Requirement: For the data below, restate word for word only the lines from the line containing "def takeDed (k" through the line containing "dcred := sset 0 q.dcred v total", both ends included.

Stored items

/-- The frame of a datagram to the gateway `gw` (Tables 8-18, 8-19); `kind` is 0 for DATA and 1 for ACK. The priority of
DATA is the number of its virtual channel (DEDUCED, log 135). -/
def tunnelFrame (s : State) (gw : DevId) (kind : Nat) (g : TunnelGram) : List Byte :=
  let t := s.pattern.getD default
  let e := (t.peers.find? fun e => e.dev == gw && e.sp == g.sp).getD default
  let flow := (Config.flowHash g.src.toNat g.dst.toNat).toNat
  let pay := toLE 1 1 ++ toLE 1 kind ++ toLE 2 g.flits.length ++ toLE 4 g.seq.toNat
    ++ toLE 4 (gatewayOf s gw).tack.toNat ++ toLE 3 (ownId s).toNat ++ [0] ++ g.flits.flatten
  let udp := beBytes 2 (49152 + (Config.portHash g.src.toNat g.dst.toNat).toNat) ++ beBytes 2 t.tunPort.toNat
    ++ beBytes 2 (8 + pay.length) ++ [0, 0] ++ pay
  let ip := beBytes 4 (6 * 2 ^ 28 + Config.tunnelClass.toNat * 2 ^ 20 + flow) ++ beBytes 2 udp.length ++ [17, 64]
    ++ beBytes 16 (t.tunIp.getD g.sp 0).toNat ++ beBytes 16 e.ip.toNat
  let eth := beBytes 6 e.mac.toNat ++ beBytes 6 (t.tunMac.getD g.sp 0).toNat ++ [0x86, 0xDD]
  taggedFrame g.vc t.tunVlan.toNat (withChecksum (eth ++ ip ++ udp))

/-- A datagram goes onto its service port if that sends; one that does not leave is resent under R195. -/
def sendGram (s : State) (gw : DevId) (kind : Nat) (g : TunnelGram) : State :=
  if svcSends s g.sp g.vc then emit s (.frame g.sp (tunnelFrame s gw kind g)) else s

/-- The 256 bytes of a flit (Tables 8-2 and 8-3). -/
def flitBytes (f : Flit) : List Byte :=
  let w := toLE 4 (f.ftype * 2 ^ 28 + f.vc * 2 ^ 25 + b2n f.dl * 2 ^ 24 + f.seq % 4096 * 2 ^ 12 + f.ack % 4096)
    ++ slice f.payload 0 248
  w ++ toLE 4 (flitCrc w)

/-- Groups of at most 32 flits, as many as one datagram carries. -/
def gramsOf : Nat → List Flit → List (List Flit)
  | 0, _ => []
  | n + 1, fs => if fs = [] then [] else fs.take 32 :: gramsOf n (fs.drop 32)

/-- A message's flits leave for the gateway `gw`, whole, with `SEQ`, `ACK` and `DL` zero; at most 256 datagrams stand
unacknowledged, and a further one waits (R194, R195). -/
def tunnelOut (s : State) (sp : Nat) (gw src dst : DevId) (fs : List Flit) : State :=
  (gramsOf fs.length fs).foldl (fun t l =>
    let q := gatewayOf t gw
    let g : TunnelGram :=
      { seq := q.tseq + 1, sp := sp, vc := (l.map (·.vc)).headD 0, src := src, dst := dst
        flits := l.map fun f => flitBytes { f with seq := 0, ack := 0, dl := false } }
    let t1 := putGateway t gw { q with tseq := g.seq, unack := q.unack ++ [g] }
    if q.unack.length < 256 then sendGram t1 gw 0 g else t1) s

/-! ### Sending -/

/-- A count in a field of a management register, saturating where it stops. -/
def bumpMreg (s : State) (a hi lo n : Nat) : State :=
  putMreg s a hi lo (satTo (hi + 1 - lo) (mreg s a hi lo + n))

/-- A message that R166 or R179 discards is counted: of a port in its registers, of a tunnel in a count of its own. -/
def countBadType (s : State) (via : Option Nat) : State :=
  match via with
  | some c => bumpMreg s (M.ptDrop c) 31 0 1
  | none => { s with fabric := { s.fabric with tunDrop := s.fabric.tunDrop + 1 } }

def countNoKey (s : State) (via : Option Nat) : State :=
  match via with
  | some c => bumpMreg s (M.ptDrop c) 63 32 1
  | none => { s with fabric := { s.fabric with tunDrop := s.fabric.tunDrop + 1 } }

/-- A response or COLL message without a usable port is discarded and counted (R190). -/
def countNoRoute (s : State) : State := { s with fabric := { s.fabric with noRoute := s.fabric.noRoute + 1 } }

/-- Whether R190 counts a message that finds no route: a response or a COLL message. -/
def mtCounted (t : Nat) : Bool :=
  t == Mt.rdRsp || t == Mt.wrAck || t == Mt.amoRsp || t == Mt.collAck || t == Mt.coll

/-- A new message number. -/
def newMid (s : State) : State := { s with fabric := { s.fabric with nextMid := s.fabric.nextMid + 1 } }

/-- A message of this module joins the queue of a port's virtual channel (R168). A fenced port sends nothing (R175). -/
def enqueue (s : State) (c vc : Nat) (dl : Bool) (bs : List Byte) : State :=
  if (portOf s c).pstate = 9 then s
  else onPort (newMid s) c fun q =>
    { q with txq := smod [] q.txq vc fun l => l ++ flitsOf (s.fabric.nextMid + 1) vc dl bs }

/-- A message reaches this module's own units. -/
def deliver (s : State) (m : Msg) : State :=
  emit { s with fabric := { s.fabric with inbox := s.fabric.inbox ++ [m] } } (.local_ m)
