/-- The flits to resend: all of them on a port that carries traffic, only HELLOs before a MATCH (R173, R202). -/
def resendNext (q : Port) : Option (Flit × List Flit) :=
  match q.resend with
  | f :: rest => if helloOnly q && !f.hello then none else some (f, rest)
  | [] => none

/-- FLIT_TRANSMIT: a NAK first, then credits that are due, then flits to resend, then the next channel, else IDLE
(R168, R169; the place of link control is a DESIGN CHOICE, log 132). -/
def flitTransmit (s : State) (c : Nat) : State :=
  let q := portOf s c
  if !(portUp s c || q.pstate == 7 || (q.pstate == 10 && q.lanes != 0)) then s
  else if q.nakOut || q.lctl then
    let s1 := if q.nakOut then charge (bumpMreg s (M.ptReplay c) 63 32 1) 0x0A 7 c else s
    putFlit (onPort s1 c fun q => { q with nakOut := false, lctl := false }) c (lctlFlit q)
  else match resendNext q with
    | some (f, rest) => putFlit (onPort s c fun q => { q with resend := rest }) c { f with ack := ackOf q }
    | none => match nextVc s c with
      | some (v, wv, wl) => sendData s c v wv wl
      | none => putFlit s c (idleFlit q)

def execFlitTransmit (port : Nat) (s : State) : Host.Outcome State Fault Refusal :=
  guarded (.flitTransmit port) (flitTransmit s port)

/-! ### Receiving flits (R164, R166, R169, R170) -/

/-- The flits after an acknowledged one; all of them stay when `ack` names none (R169). -/
def afterAck (l : List Flit) (ack : Nat) : List Flit :=
  match l.findIdx? (fun f => f.seq == ack) with
  | some i => l.drop (i + 1)
  | none => l

/-- Acknowledged flits leave the replay buffer. -/
def takeAck (q : Port) (ack : Nat) : Port :=
  { q with replay := afterAck q.replay ack, resend := afterAck q.resend ack }

/-- A NAK: everything unacknowledged from the named `SEQ` is sent again (R169). -/
def takeNak (q : Port) (n : Nat) : Port :=
  match q.replay.findIdx? (fun f => f.seq == n) with
  | some i => { q with replay := q.replay.drop i, resend := q.replay.drop i }
  | none => if n = q.txNext then { q with replay := [], resend := [] } else q

/-- Credits of channel `v` returned up to a running total. Which dateline class a returned dedicated
credit belongs to is a free choice (log 5). -/
def takeDed (k : Nat) (q : Port) (v total : Nat) : Port :=
  let n := (total + 65536 - sget 0 q.dcred v) % 65536
  let u0 := sget 0 q.dedUsed (2 * v)
  let u1 := sget 0 q.dedUsed (2 * v + 1)
  let lo := n - min n u1
  let n0 := min u0 (lo + k % (min n u0 + 1 - min lo (min n u0)))
  { q with
    dcred := sset 0 q.dcred v total
    dedUsed := sset 0 (sset 0 q.dedUsed (2 * v) (u0 - n0)) (2 * v + 1) (u1 - (n - n0)) }

/-- Shared credits returned; which channel used them is a free choice (log 5). -/
def takeShared (ks : Nat → Nat) (q : Port) (total : Nat) : Port :=
  let n := (total + 65536 - q.scred) % 65536
  let one := fun (u : Sparse Nat) (i : Nat) =>
    match u[ks i % max u.length 1]? with
    | some e => sset 0 u e.1 (e.2 - 1)
    | none => u
  { q with scred := total, shUsed := (List.range n).foldl one q.shUsed }

/-- Link control (Table 8-5). -/
def takeLctl (s : State) (c : Nat) (f : Flit) : State :=
  let nak := leAt f.payload 0 2
  let q := portOf s c
  let q1 := if 0x8000 ≤ nak then takeNak q (nak % 4096) else q
  let q2 := (List.range 8).foldl (fun q v => takeDed (freeAt s v).toNat q v (leAt f.payload (2 + 2 * v) 2)) q1
  let q3 := takeShared (fun i => (freeAt s (8 + i)).toNat) q2 (leAt f.payload 18 2)
  spend (putPort s c q3) 8200

/-- Whether a VC3 message is a HELLO (Table 9-2). -/
def isHello (m : Msg) : Bool := m.mtype == Mt.mgmt && leAt m.payload 0 1 == 1

/-- A router's answer to a request in transit that finds no usable port (R190): sealed like every message that leaves
(R179), from this module. A module that holds no key of the job can send none (log 134). -/
def answerFenced (s : State) (m : Msg) : State :=
  sendOnDie s anyPort (issueDie s anyPort m.src) (fencedResponse (ownId s) m)

/-- The way of a message whose head a router takes (R190). -/
def routeWay (s : State) (vc : Nat) (m : Msg) : RxWay × State :=
  if m.dst = ownId s then (.gather, s)
  else match routeTo s anyPort m.dst with
    | .here => (.gather, s)
    | .port c a => (.out c (s.fabric.nextMid + 1) a, newMid s)
    | .tunnel n g => (if vc = 3 then .drop else .tunnel n g, s)
    | .nowhere =>
      (.drop, if mtRequest m.mtype then answerFenced s m else if mtCounted m.mtype then countNoRoute s else s)

/-- What becomes of a message, from its head flit (R166, R179, R190, R202): `via` is the port it comes in on, none for a
tunnel, which carries no VC3 (R194). -/
def headWay (s : State) (via : Option Nat) (vc : Nat) (m : Msg) : RxWay × State :=
  let q := (via.map (portOf s)).getD .down
  if mtReserved m.mtype then (.drop, countBadType s via)
  else if vc = 3 then
    if via.isNone then (.drop, s)
    else if m.enc then (.drop, countNoKey s via)
    else if isHello m then (.gather, s)
    else if q.dres != 1 then (.drop, s)
    else routeWay s vc m
  else if !m.enc then (.drop, countNoKey s via)
  else if via.any fun c => !portUp s c then (.drop, s)
  else routeWay s vc m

Answer below:
def takeDed (k : Nat) (q : Port) (v total : Nat) : Port :=
  let n := (total + 65536 - sget 0 q.dcred v) % 65536
  let u0 := sget 0 q.dedUsed (2 * v)
  let u1 := sget 0 q.dedUsed (2 * v + 1)
  let lo := n - min n u1
  let n0 := min u0 (lo + k % (min n u0 + 1 - min lo (min n u0)))
  { q with
    dcred := sset 0 q.dcred v total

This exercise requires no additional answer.